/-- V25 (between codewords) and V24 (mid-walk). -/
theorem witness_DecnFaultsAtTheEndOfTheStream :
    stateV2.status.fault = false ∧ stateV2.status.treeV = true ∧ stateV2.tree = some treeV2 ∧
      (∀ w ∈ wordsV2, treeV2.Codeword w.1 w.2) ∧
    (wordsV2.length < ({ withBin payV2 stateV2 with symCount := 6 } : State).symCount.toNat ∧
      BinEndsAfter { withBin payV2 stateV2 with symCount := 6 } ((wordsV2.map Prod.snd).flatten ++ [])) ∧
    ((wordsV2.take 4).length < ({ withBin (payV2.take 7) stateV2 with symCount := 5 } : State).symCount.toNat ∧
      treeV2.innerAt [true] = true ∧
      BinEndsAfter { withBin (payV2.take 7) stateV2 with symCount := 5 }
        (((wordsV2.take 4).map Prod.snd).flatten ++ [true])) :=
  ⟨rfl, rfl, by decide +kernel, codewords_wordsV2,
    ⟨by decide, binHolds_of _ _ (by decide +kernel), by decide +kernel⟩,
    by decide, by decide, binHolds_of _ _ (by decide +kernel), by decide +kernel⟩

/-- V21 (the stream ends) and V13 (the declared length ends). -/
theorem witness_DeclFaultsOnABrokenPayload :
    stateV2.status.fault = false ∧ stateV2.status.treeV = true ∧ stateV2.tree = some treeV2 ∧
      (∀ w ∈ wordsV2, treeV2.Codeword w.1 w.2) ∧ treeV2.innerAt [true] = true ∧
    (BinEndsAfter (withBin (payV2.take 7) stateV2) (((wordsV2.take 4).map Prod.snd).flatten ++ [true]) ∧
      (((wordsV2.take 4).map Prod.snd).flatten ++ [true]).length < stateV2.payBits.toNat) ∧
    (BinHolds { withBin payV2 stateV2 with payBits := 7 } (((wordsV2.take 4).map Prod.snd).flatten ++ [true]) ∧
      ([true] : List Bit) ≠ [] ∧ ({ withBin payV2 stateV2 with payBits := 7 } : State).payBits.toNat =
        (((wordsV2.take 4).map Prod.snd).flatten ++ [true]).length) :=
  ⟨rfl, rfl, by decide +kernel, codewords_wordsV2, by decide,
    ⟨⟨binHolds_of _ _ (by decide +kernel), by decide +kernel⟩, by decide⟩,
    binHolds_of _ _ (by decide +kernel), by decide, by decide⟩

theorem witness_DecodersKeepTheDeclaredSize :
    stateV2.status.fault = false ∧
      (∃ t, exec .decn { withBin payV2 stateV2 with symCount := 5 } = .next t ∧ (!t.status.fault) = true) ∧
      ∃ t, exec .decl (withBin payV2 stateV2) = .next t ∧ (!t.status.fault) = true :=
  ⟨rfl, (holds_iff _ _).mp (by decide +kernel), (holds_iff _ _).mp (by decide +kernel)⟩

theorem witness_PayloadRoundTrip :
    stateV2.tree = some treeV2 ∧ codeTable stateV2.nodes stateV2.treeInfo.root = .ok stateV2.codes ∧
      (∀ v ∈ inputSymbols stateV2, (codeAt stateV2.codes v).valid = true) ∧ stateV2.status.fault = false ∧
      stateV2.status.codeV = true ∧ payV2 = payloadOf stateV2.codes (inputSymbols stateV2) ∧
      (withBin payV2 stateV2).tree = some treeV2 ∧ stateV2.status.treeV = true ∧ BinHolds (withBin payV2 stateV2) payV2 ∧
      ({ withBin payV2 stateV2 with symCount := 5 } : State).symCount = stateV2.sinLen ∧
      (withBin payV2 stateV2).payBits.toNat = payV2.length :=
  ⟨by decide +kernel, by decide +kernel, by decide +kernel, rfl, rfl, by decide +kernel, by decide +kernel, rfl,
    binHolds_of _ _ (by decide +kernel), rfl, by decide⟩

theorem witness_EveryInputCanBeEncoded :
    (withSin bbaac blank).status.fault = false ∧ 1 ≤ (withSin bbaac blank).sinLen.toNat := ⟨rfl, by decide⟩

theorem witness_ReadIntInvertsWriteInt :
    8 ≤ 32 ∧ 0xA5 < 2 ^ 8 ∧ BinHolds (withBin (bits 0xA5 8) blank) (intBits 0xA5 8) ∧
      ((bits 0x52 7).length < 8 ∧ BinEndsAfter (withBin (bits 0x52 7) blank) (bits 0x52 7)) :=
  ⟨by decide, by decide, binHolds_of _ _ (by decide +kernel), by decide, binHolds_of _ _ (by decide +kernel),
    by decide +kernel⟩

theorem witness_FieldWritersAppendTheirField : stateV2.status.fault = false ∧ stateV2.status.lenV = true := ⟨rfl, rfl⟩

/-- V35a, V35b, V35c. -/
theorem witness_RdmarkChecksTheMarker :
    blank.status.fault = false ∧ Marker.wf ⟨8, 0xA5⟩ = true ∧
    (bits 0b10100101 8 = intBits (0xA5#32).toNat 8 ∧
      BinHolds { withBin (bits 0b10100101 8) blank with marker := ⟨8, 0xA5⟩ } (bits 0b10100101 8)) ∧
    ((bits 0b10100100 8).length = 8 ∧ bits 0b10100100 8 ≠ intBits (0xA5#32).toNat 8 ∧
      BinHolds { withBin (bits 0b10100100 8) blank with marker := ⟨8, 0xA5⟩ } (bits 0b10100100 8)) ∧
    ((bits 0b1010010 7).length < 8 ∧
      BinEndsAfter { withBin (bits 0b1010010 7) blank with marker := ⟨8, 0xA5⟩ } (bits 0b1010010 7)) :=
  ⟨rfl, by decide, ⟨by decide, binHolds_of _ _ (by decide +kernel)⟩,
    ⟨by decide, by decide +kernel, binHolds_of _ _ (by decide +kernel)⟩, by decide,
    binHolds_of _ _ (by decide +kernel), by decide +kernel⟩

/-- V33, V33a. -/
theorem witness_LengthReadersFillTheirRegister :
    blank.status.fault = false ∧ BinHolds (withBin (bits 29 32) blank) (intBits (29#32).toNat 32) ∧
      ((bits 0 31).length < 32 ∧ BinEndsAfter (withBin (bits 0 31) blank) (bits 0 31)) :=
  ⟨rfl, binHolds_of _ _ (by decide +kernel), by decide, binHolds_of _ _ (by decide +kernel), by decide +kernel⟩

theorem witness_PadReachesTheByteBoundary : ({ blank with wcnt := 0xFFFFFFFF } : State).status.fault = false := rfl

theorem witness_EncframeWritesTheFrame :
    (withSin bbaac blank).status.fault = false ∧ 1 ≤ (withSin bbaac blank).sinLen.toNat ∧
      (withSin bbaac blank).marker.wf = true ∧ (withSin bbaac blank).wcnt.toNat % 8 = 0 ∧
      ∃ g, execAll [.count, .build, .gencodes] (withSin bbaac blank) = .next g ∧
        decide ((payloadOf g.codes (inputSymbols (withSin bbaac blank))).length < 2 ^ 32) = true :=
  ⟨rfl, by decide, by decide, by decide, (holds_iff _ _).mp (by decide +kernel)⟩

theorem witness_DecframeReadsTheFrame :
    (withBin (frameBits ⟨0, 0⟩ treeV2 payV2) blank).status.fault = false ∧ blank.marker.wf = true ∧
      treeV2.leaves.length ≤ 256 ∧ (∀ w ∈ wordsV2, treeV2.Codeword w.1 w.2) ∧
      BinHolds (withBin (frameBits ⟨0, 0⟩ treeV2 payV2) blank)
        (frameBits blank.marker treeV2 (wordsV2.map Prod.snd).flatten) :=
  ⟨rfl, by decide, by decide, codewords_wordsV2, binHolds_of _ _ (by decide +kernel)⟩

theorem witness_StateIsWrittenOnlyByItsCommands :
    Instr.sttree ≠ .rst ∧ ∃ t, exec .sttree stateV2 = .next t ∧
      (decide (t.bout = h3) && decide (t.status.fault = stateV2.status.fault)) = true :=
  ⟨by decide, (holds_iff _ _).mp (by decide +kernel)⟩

★ ★ ★

Your reply should be a single number: the count of lines above that include the string "frameBits".

EXERCISE ANSWER:
3